— What is expected —
Of the lines below, write out exactly those from the line with "(body : State → State) : runSpecial" through the line with "s t.advance where", both included, and skip the rest.
═════ Source data ═════
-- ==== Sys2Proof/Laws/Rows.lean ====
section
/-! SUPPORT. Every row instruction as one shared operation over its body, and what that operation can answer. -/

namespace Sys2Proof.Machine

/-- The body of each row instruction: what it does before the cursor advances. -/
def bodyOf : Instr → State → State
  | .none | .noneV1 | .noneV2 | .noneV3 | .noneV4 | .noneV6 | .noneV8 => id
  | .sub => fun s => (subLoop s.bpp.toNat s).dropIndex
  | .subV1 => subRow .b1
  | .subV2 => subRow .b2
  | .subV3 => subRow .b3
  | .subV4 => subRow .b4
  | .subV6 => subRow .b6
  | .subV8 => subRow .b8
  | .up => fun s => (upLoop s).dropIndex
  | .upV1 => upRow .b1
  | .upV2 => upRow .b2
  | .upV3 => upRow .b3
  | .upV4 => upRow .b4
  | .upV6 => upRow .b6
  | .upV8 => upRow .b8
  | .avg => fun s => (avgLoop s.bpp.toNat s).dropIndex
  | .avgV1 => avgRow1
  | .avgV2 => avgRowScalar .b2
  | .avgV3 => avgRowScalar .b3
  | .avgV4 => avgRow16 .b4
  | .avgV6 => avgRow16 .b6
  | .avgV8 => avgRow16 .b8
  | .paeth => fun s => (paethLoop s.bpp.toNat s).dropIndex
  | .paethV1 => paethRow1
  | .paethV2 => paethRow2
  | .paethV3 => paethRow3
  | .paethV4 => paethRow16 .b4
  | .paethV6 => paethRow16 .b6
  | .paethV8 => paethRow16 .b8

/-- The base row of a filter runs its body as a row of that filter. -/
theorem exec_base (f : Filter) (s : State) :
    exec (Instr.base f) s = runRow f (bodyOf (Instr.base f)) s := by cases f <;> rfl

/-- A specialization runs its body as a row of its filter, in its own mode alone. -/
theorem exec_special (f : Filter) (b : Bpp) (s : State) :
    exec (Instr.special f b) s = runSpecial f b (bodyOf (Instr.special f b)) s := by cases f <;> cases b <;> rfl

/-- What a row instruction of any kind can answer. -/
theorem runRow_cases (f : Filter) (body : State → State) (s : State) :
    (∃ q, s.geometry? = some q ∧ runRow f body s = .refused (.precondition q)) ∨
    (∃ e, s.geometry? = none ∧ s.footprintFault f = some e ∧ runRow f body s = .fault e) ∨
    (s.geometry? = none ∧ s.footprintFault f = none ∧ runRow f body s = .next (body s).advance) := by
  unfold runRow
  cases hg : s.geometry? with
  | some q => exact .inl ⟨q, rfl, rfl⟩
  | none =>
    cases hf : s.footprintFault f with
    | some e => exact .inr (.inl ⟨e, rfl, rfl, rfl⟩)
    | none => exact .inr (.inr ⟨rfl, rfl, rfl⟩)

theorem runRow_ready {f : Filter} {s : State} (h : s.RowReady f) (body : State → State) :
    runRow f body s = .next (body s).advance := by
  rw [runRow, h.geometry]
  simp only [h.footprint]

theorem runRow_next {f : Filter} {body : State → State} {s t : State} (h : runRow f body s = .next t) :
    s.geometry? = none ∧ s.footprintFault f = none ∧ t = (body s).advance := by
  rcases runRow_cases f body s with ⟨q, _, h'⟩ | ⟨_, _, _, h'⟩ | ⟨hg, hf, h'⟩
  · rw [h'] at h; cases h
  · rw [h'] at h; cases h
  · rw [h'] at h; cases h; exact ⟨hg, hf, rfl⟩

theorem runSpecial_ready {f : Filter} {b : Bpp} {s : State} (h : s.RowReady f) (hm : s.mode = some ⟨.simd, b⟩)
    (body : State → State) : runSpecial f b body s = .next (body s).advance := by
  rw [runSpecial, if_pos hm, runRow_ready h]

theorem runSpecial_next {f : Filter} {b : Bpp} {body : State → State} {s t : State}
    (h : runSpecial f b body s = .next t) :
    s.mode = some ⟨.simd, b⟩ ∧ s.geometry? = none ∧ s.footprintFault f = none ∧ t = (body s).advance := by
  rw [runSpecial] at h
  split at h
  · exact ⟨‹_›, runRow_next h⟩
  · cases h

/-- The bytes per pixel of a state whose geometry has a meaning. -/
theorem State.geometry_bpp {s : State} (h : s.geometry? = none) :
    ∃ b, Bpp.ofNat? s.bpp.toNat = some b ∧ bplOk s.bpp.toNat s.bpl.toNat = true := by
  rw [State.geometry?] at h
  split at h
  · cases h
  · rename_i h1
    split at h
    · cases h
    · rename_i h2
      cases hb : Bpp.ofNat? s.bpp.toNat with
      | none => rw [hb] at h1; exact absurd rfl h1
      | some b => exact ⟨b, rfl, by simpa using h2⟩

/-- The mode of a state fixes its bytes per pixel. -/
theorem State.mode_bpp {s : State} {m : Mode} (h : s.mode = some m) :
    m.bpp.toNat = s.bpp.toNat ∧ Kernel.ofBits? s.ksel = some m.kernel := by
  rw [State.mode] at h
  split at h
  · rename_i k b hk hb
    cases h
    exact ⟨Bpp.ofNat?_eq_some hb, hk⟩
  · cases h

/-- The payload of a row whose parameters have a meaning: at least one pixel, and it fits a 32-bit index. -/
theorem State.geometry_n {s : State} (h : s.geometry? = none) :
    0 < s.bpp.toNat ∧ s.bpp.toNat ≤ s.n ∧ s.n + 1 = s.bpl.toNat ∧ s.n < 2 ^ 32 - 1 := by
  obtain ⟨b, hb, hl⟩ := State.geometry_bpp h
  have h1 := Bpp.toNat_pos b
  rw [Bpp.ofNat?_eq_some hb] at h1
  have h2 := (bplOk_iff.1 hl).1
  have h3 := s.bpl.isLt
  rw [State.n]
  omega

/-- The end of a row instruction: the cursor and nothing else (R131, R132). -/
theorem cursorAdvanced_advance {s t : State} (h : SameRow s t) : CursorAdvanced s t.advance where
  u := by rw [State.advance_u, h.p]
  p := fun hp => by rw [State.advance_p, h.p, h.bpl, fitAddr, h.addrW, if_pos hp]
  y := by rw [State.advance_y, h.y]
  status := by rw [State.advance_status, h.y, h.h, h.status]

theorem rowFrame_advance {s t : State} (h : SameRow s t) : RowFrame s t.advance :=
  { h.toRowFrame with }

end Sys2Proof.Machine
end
═════
— Response area —
    (body : State → State) : runSpecial f b body s = .next (body s).advance := by
  rw [runSpecial, if_pos hm, runRow_ready h]

theorem runSpecial_next {f : Filter} {b : Bpp} {body : State → State} {s t : State}
    (h : runSpecial f b body s = .next t) :
    s.mode = some ⟨.simd, b⟩ ∧ s.geometry? = none ∧ s.footprintFault f = none ∧ t = (body s).advance := by
  rw [runSpecial] at h
  split at h
  · exact ⟨‹_›, runRow_next h⟩
  · cases h

/-- The bytes per pixel of a state whose geometry has a meaning. -/
theorem State.geometry_bpp {s : State} (h : s.geometry? = none) :
    ∃ b, Bpp.ofNat? s.bpp.toNat = some b ∧ bplOk s.bpp.toNat s.bpl.toNat = true := by
  rw [State.geometry?] at h
  split at h
  · cases h
  · rename_i h1
    split at h
    · cases h
    · rename_i h2
      cases hb : Bpp.ofNat? s.bpp.toNat with
      | none => rw [hb] at h1; exact absurd rfl h1
      | some b => exact ⟨b, rfl, by simpa using h2⟩

/-- The mode of a state fixes its bytes per pixel. -/
theorem State.mode_bpp {s : State} {m : Mode} (h : s.mode = some m) :
    m.bpp.toNat = s.bpp.toNat ∧ Kernel.ofBits? s.ksel = some m.kernel := by
  rw [State.mode] at h
  split at h
  · rename_i k b hk hb
    cases h
    exact ⟨Bpp.ofNat?_eq_some hb, hk⟩
  · cases h

/-- The payload of a row whose parameters have a meaning: at least one pixel, and it fits a 32-bit index. -/
theorem State.geometry_n {s : State} (h : s.geometry? = none) :
    0 < s.bpp.toNat ∧ s.bpp.toNat ≤ s.n ∧ s.n + 1 = s.bpl.toNat ∧ s.n < 2 ^ 32 - 1 := by
  obtain ⟨b, hb, hl⟩ := State.geometry_bpp h
  have h1 := Bpp.toNat_pos b
  rw [Bpp.ofNat?_eq_some hb] at h1
  have h2 := (bplOk_iff.1 hl).1
  have h3 := s.bpl.isLt
  rw [State.n]
  omega

/-- The end of a row instruction: the cursor and nothing else (R131, R132). -/
theorem cursorAdvanced_advance {s t : State} (h : SameRow s t) : CursorAdvanced s t.advance where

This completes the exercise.